Recorde-se que em maio e junho do presente ano, muitos dos comandantes que fazem parte da atual estrutura operacional acabou a comissão de serviço de três anos, incluindo o comandante operacional nacional, José Manuel Moura. Jorge Gomes, secretário de Estado da Administração Interna, no caso do primeiro e segundo comandante nacional e dos cinco comandantes de agrupamentos distritais, e o presidente da ANPC, o major-general Francisco Grave Pereira, nos casos dos primeiros e segundos comandantes distritais, emitiram, entretanto, despachos a reconduzir aqueles responsáveis, em regime de substituição.

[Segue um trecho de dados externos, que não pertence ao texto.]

-- ==== Sys2Proof/Machine/Fault.lean ====
section
/-! DEFINITION. Issue events, REPLAY and REPLAY_FAIL, page walks nothing waits for, range invalidations of the host,
page release (R7, R26, R27, R99, R100, R123, R217, R287, R337). -/

namespace Sys2Proof.Machine

/-! ### Issue -/

/-- CLAUSE_START: the head clause of a split starts once its wait flags are clear (R7). Behind an operation of its split that
stalls or has failed it does not start (R171). -/
def execClauseStart (core slot entry : Nat) (s : State) : Host.Outcome State Fault Refusal :=
  .next <| match s.ctxOf ⟨core, slot, entry⟩ with
  | none => s
  | some x =>
    match x.split.cq with
    | [] => s
    | c :: cs =>
      if teamRuns x.team && clauseMayStart x.warp c && !x.warp.clauseHeld entry then
        s.modSplit x.who fun sp => { sp with cq := { c with started := true } :: cs }
      else s

/-- WAIT_COUNT_AGED: a candidate that has waited at least 256 cycles takes precedence: where no other candidate of its side
has waited longer, the next cycle's issue is its own (R26, R27). -/
def execWaitCountAged (core slot entry : Nat) (laneSide : Bool) (s : State) : Host.Outcome State Fault Refusal :=
  .next <|
    let d := sideOf s core (slot / 12, laneSide)
    if d.pick = some ⟨core, slot, entry⟩ ∧ d.cands.any (fun c => c.1 == ⟨core, slot, entry⟩ && 256 ≤ c.2.2) then
      { s with agenda := .cycle :: s.agenda }
    else s

/-! ### Requesters stalled on a record (R123, R287) -/

/-- A lane stalled on a record. -/
def Acc.stalledOn (f : Nat) (a : Acc) : Bool := a.st == .stalled f

/-- A split stalled on a record. -/
def Split.stalledOn (f : Nat) (sp : Split) : Bool :=
  match sp.wait with
  | .replay g _ | .refetch g _ => g == f
  | _ => false

/-- A hold that waits for a record. -/
def Hold.on (f : Nat) (h : Hold) : Bool := h == .waiting f

/-- Some requester of a core is stalled on a record. -/
def Core.stalledOn (f : Nat) (k : Core) : Bool :=
  (k.warps.any fun w => (w.2.ops.any fun o => o.accs.any (·.stalledOn f)) || w.2.splits.any fun e => e.2.stalledOn f) ||
  (k.chans.any fun c => (c.2.cur.bind (·.stall)) == some f) || k.held.any fun h => h.hold.on f

/-- Some requester is stalled on a record. -/
def State.stalledOn (s : State) (f : Nat) : Bool :=
  (s.cores.any fun c => c.2.stalledOn f) || (s.hub.gangBars.any fun g => g.hold == some (.waiting f)) ||
  (s.hub.decs.any fun d => d.hold.on f) || (s.hub.bte.any fun b => (b.2.cur.bind (·.stall)) == some f) ||
  (s.fab.bars.any fun b => b.2.hold == some (.waiting f)) || s.fab.held.any (·.1 == f)

/-- A record number that names a record in the ring with a stalled requester. -/
def State.replayable (s : State) (f : Nat) : Bool := s.stalledOn f && !(s.hub.faultQ.any (·.fseq == f))

/-- How a hold on a record ends: with no cause its requester retries. -/
def Hold.endOn (f : Nat) (c : Option Cause) (h : Hold) : Hold :=
  if h.on f then (match c with | none => .ready | some e => .failed e) else h

/-- How a split's stall on a record ends. -/
def Split.endOn (f : Nat) (c : Option Cause) (sp : Split) : Split :=
  match sp.wait with
  | .replay g va | .refetch g va =>
    if g = f then { sp with wait := match c with | none => .run | some e => .replayFailed e va } else sp
  | _ => sp

/-- How a channel's stall on a record ends (R118, R287). -/
def Chan.endOn (f : Nat) (c : Option Cause) (ch : Chan) : Chan :=
  { ch with cur := ch.cur.map fun r =>
      if r.stall = some f then { r with stall := none, status := match c with | none => r.status | some e => some (some e) }
      else r }

/-- How a BTE's stall on a record ends (R122, R287). -/
def BteQ.endOn (f : Nat) (c : Option Cause) (b : BteQ) : BteQ :=
  { b with cur := b.cur.map fun p =>
      if p.stall = some f then { p with stall := none, result := match c with | none => p.result | some e => some (some e) }
      else p }

/-- Splits, channels and held port updates of a core. -/
def Core.endOn (f : Nat) (c : Option Cause) (k : Core) : Core :=
  { k with
    warps := k.warps.map fun w => (w.1, { w.2 with splits := w.2.splits.map fun e => (e.1, e.2.endOn f c) })
    chans := k.chans.map fun h => (h.1, h.2.endOn f c)
    held := k.held.map fun h => { h with hold := h.hold.endOn f c } }

/-- Everything but lane operations and requests of peers. -/
def State.endOn (s : State) (f : Nat) (c : Option Cause) : State :=
  { s with
    cores := s.cores.map fun k => (k.1, k.2.endOn f c)
    hub := { s.hub with
      gangBars := s.hub.gangBars.map fun g => { g with hold := g.hold.map (·.endOn f c) }
      decs := s.hub.decs.map fun d => { d with hold := d.hold.endOn f c }
      bte := s.hub.bte.map fun b => (b.1, b.2.endOn f c) }
    fab := { s.fab with bars := s.fab.bars.map fun b => (b.1, { b.2 with hold := b.2.hold.map (·.endOn f c) }) } }

/-- The operations with a lane stalled on a record, as core, slot and id. -/
def State.opsOn (s : State) (f : Nat) : List (Nat × Nat × Nat) :=
  s.cores.flatMap fun k => k.2.warps.flatMap fun w =>
    (w.2.ops.filter fun o => o.accs.any (·.stalledOn f)).map fun o => (k.1, w.1, o.id)

/-- Lanes stalled on a record are to be retried. -/
def Op.retryOn (f : Nat) (o : Op) : Op :=
  { o with accs := o.accs.map fun a => if a.stalledOn f then { a with st := .retry } else a }

/-- The address of the access a claim is stalled at. -/
def claimAddr (s : State) (o : Op) (a : Acc) : Nat :=
  match o.aux with
  | .eng stage vals =>
    (match engNext o.instr s.fab.device s.fab.inc.toNat a o.accs.length stage vals with
    | .ask r => r.va
    | _ => a.va)
  | _ => a.va

/-- A lane operation stalled on a record ends with a cause (R171, R213, R264, R287): in the lanes concerned, or, where
the instruction is checked or performed as a whole, with no further lane performed. -/
def State.failOn (s : State) (f : Nat) (c : Cause) (x : Nat × Nat × Nat) : State :=
  match s.findOp x.1 x.2.1 x.2.2 with
  | none => s
  | some (o, _, _) =>
    match o.accs.find? (·.stalledOn f) with
    | none => s
    | some a =>
      let lanes := o.accs.map fun a => if a.stalledOn f then { a with st := .failed c } else a
      if (nextArgs o.instr).isSome then (s.setOp x.1 x.2.1 { o with accs := lanes }).pullEvent x.1 x.2.1 x.2.2
      else if isClaim o.instr then s.updateOp x.1 x.2.1 (o.failClaim a.lane c (claimAddr s o a))
      else match o.instr, memSpec o.instr with
        | .launch _, _ => s.launchFail x.1 x.2.1 o c a.lane a.va
        | _, some (_, sp) =>
          if sp.whole then
            s.updateOp x.1 x.2.1 { o with accs := lanes.map fun a => if a.st.bad then a else { a with st := .done } }
          else s.updateOp x.1 x.2.1 { o with accs := lanes }
        | _, none => s.updateOp x.1 x.2.1 { o with accs := lanes }

/-- Requests of peers held on a record: they are performed again, before the later ones to their lines (R152), or answered with the
cause; a barrier report is taken up again by its root either way (R318, R329). -/
def State.heldOn (s : State) (f : Nat) (c : Option Cause) : State :=
  let mine := (s.fab.held.filter (·.1 == f)).map (·.2)
  let s := { s with fab := { s.fab with held := s.fab.held.filter (·.1 != f) } }
  match c with
  | none => { s with fab := { s.fab with sent := mine ++ s.fab.sent } }
  | some e =>
    let s : State := { s with fab := { s.fab with sent := mine.filter (·.kind == 8) ++ s.fab.sent } }
    (mine.filter (·.kind != 8)).foldl (fun (s : State) (p : Packet) => s.answer p e.code []) s

/-- A team stops or is stopped (R303). -/
def Team.stops (t : Team) : Bool :=
  match t.run with
  | .stopping _ | .stopped _ => true
  | _ => false

/-- The splits of teams that stop or are stopped whose scalar access is stalled on a record (R303). -/
def State.accessesOn (s : State) (f : Nat) : List Who :=
  s.cores.flatMap fun k => k.2.warps.flatMap fun w =>
    if (match amFind k.2.teams w.2.team with | some t => t.stops | none => false) then
      (w.2.splits.filter fun e => match e.2.wait with | .replay g _ => g == f | _ => false).map fun e => ⟨k.1, w.1, e.1⟩
    else []

/-- An access of an ASID, as core, warp slot, operation and lane, is open. -/
def State.accOpen (s : State) (asid : Asid) (u : Nat × Nat × Nat × Nat) : Bool :=
  match s.findOp u.1 u.2.1 u.2.2.1 with
  | some (o, _, t) => t.asid == asid && o.accs.any fun a => a.lane == u.2.2.2 && a.open_
  | none => false

/-- An access that is not open any more has used its entry: what a replay makes of it uses another (R100). -/
def State.pruneUsers (s : State) : State :=
  s.modHub fun h => { h with invals := h.invals.map fun v => { v with users := v.users.filter (s.accOpen v.asid) } }

/-- A write of REPLAY: every requester stalled on the record retries (R123), a scalar access of a stopped team at once
(R303). Reserved bits must be zero (R307; log 23). -/
def State.replayWrite (s : State) (v : BitVec 64) : State :=
  let f := v.toNat % 2 ^ 32
  if v.toNat / 2 ^ 32 != 0 || !s.replayable f then s
  else
    let s := (s.opsOn f).foldl (fun s x => s.modWarp x.1 x.2.1 fun w =>
      { w with ops := w.ops.map (Op.retryOn f) }) s.pruneUsers
    let again := (s.accessesOn f).map .issued
    let s := (s.endOn f none).heldOn f none
    { s with agenda := again ++ s.agenda }

/-- REPLAY (R123). -/
def execReplay (v : BitVec 64) (s : State) : Host.Outcome State Fault Refusal := .next (s.hostIn fun s => s.replayWrite v)

/-- The causes REPLAY_FAIL may name (R287). -/
def failCause : Nat → Option Cause
  | 0x11 => some .protection
  | 0x13 => some .outOfRange
  | 0x14 => some .memoryUncorrectable
  | _ => none

/-- A write of REPLAY_FAIL: every requester stalled on the record ends with CAUSE (R287, R346). -/
def State.replayFailWrite (s : State) (v : BitVec 64) : State :=
  let f := v.toNat % 2 ^ 32
  match failCause (v.toNat / 2 ^ 32 % 256) with
  | none => s
  | some c =>
    if v.toNat / 2 ^ 40 != 0 || !s.hasFeature 39 || !s.replayable f then s
    else
      let s := (s.opsOn f).foldl (fun s x => s.failOn f c x) s
      (s.endOn f (some c)).heldOn f (some c)

/-- REPLAY_FAIL (R287). -/
def execReplayFail (v : BitVec 64) (s : State) : Host.Outcome State Fault Refusal := .next (s.hostIn fun s => s.replayFailWrite v)

/-! ### Walks that nothing waits for (R99, R217) -/

/-- Walks of a stack. -/
def Hub.walksOf (h : Hub) (stack : Nat) : List Walk := h.walks.filter fun w => stackOf w.core == stack

/-- PAGE_WALK: the oldest waiting walk of a stack takes one of its 64 walkers (R99). -/
def execPageWalk (stack : Nat) (s : State) : Host.Outcome State Fault Refusal :=
  .next <|
    let ws := s.hub.walksOf stack
    if 64 ≤ (ws.filter (·.started)).length then s
    else match ws.find? (!·.started) with
      | none => s
      | some w => s.modHub fun h =>
          { h with walks := h.walks.map fun (v : Walk) => if v = w then { v with started := true } else v }

/-- PAGE_WALK_COMPLETE: a walk at work ends. A valid, well-formed leaf is installed; an entry with V = 0 writes one
record on which nothing stalls; a malformed one nothing (R99, R217). -/
def execPageWalkComplete (stack n : Nat) (s : State) : Host.Outcome State Fault Refusal :=
  .next <| match ((s.hub.walksOf stack).filter (·.started))[n]? with
  | none => s
  | some w =>
    let s := s.modHub fun h => { h with walks := h.walks.erase w }
    match s.walk stack w.asid w.va with
    | (s, .ok e) => s.install w.core e
    | (s, .error .notPresent) =>
      (s.addFault { va := w.va, cause := .notPresent, source := 0, flags := faultFlags true .read false, unit := w.slot
                    core := w.core, asid := w.asid, lanes := w.lanes, fseq := 0 }).1
    | (s, .error _) => s

/-! ### Range invalidation and page release (R100, R337) -/

/-- A write of TLBI_GO: an invalidation of the range the TLBI registers name; a write while one runs is ignored (R337). -/
def State.tlbiWrite (s : State) : State :=
  let r := s.hub.regs
  match r.tlbiGo with
  | some _ => s
  | none =>
    let len := r.tlbiLen.toNat % 2 ^ 55
    if len = 0 then s
    else
      let p := s.startInval (BitVec.ofNat 12 r.tlbiAsid.toNat) (r.tlbiStart.toNat % 2 ^ 54) len true
      p.1.modRegs fun g => { g with tlbiGo := some p.2 }

/-- TLBI_GO (R337). -/
def execTlbiGo (_v : BitVec 64) (s : State) : Host.Outcome State Fault Refusal := .next (s.hostIn State.tlbiWrite)

/-- An access that used a removed entry is not over (R100). -/
def State.rangeBusy (s : State) (v : Inval) : Bool := v.users.any (s.accOpen v.asid)

/-- TLB_INVALIDATION_COMPLETE: the n-th invalidation in progress ends once the accesses that used a removed entry are
over; the TLBINV that waits for it retires, or TLBI_GO reads 0 (R100, R276, R337). -/
def execTlbInvalidationComplete (n : Nat) (s : State) : Host.Outcome State Fault Refusal :=
  .next <| match s.hub.invals[n]? with
  | none => s
  | some v =>
    if s.rangeBusy v then s
    else
      let s := s.modHub fun h => { h with invals := h.invals.erase v }
      if v.host then s.modRegs fun g => if g.tlbiGo = some v.id then { g with tlbiGo := none } else g
      else
        let who : List Who := s.cores.flatMap fun k => k.2.warps.flatMap fun w =>
          (w.2.splits.filter fun e => e.2.wait == .tlbinv v.id).map fun e => ⟨k.1, w.1, e.1⟩
        who.foldl (fun s x => match s.ctxOf x with
          | some c => s.advance c
          | none => s) s

/-- A write of PGREL_GO: a release of the pages PGREL_PA and PGREL_LEN name starts, if both are multiples of 8 KiB and none
runs (R337); that one of other lengths is ignored R337 does not say (log 52). -/
def State.pgrelWrite (s : State) : State :=
  let r := s.hub.regs
  if r.pgrelBusy || r.pgrelPa.toNat % 8192 != 0 || r.pgrelLen.toNat % 8192 != 0 then s
  else s.modRegs fun g => { g with pgrelBusy := true, pgrelRange := (r.pgrelPa, r.pgrelLen), pgrelLost := false }

/-- PGREL_GO (R337). -/
def execPgrelGo (_v : BitVec 64) (s : State) : Host.Outcome State Fault Refusal := .next (s.hostIn State.pgrelWrite)

/-- A line lies in the range of the page release, as PGREL_GO found it. -/
def Regs.inRelease (r : Regs) (line : Nat) : Bool :=
  r.pgrelRange.1.toNat ≤ line * 64 && line * 64 < r.pgrelRange.1.toNat + r.pgrelRange.2.toNat

/-- One core writes back and drops its lines of the range; a lost line is reported and noted (R83, R337). -/
def State.releaseCore (s : State) (core : Nat) : State :=
  let lines := (s.core core).l1.filter fun x => s.hub.regs.inRelease x.line
  let s := lines.foldl (fun (s : State) (x : L1Line) =>
    if x.dirty = 0 then s
    else match s.writeBack x with
      | (s, true) => ((s.addFault (lostRecord core x)).1).modRegs fun g => { g with pgrelLost := true }
      | (s, false) => s) s
  s.modCore core fun k => { k with l1 := k.l1.filter fun x => !s.hub.regs.inRelease x.line }

/-- PGREL_COMPLETE: every core writes back and drops its lines of the range, then the stack-cache slices write back
and drop their dirty lines of host memory; PGREL_GO reads its result (R337). -/
def execPgrelComplete (s : State) : Host.Outcome State Fault Refusal :=
  .next <|
    if !s.hub.regs.pgrelBusy then s
    else
      let s := (s.cores.map (·.1)).foldl (fun s c => s.releaseCore c) s
      let s := (s.stale.filter fun x => s.hub.regs.inRelease x.1 && hostPa (x.1 * 64)).foldl (fun s x => s.writeBackLine x.1) s
      s.modRegs fun g => { g with pgrelBusy := false }

end Sys2Proof.Machine
end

Os despachos do secretário de Estado foram publicados entre 7 e 11 de julho na segunda série do Diário da República, tendo o primeiro deles visado o comandante nacional, que terminou a comissão de serviço a 31 de maio, tendo por base o facto de que “o mesmo tem vindo a desempenhar as suas funções com sentido de missão e profissionalismo” e a “necessidade de assegurar a continuidade do exercício das funções em causa, não apenas para o normal funcionamento do Comando Nacional de Operações de Socorro, mas também, para a consolidação da estrutura orgânica oportunamente aprovada”.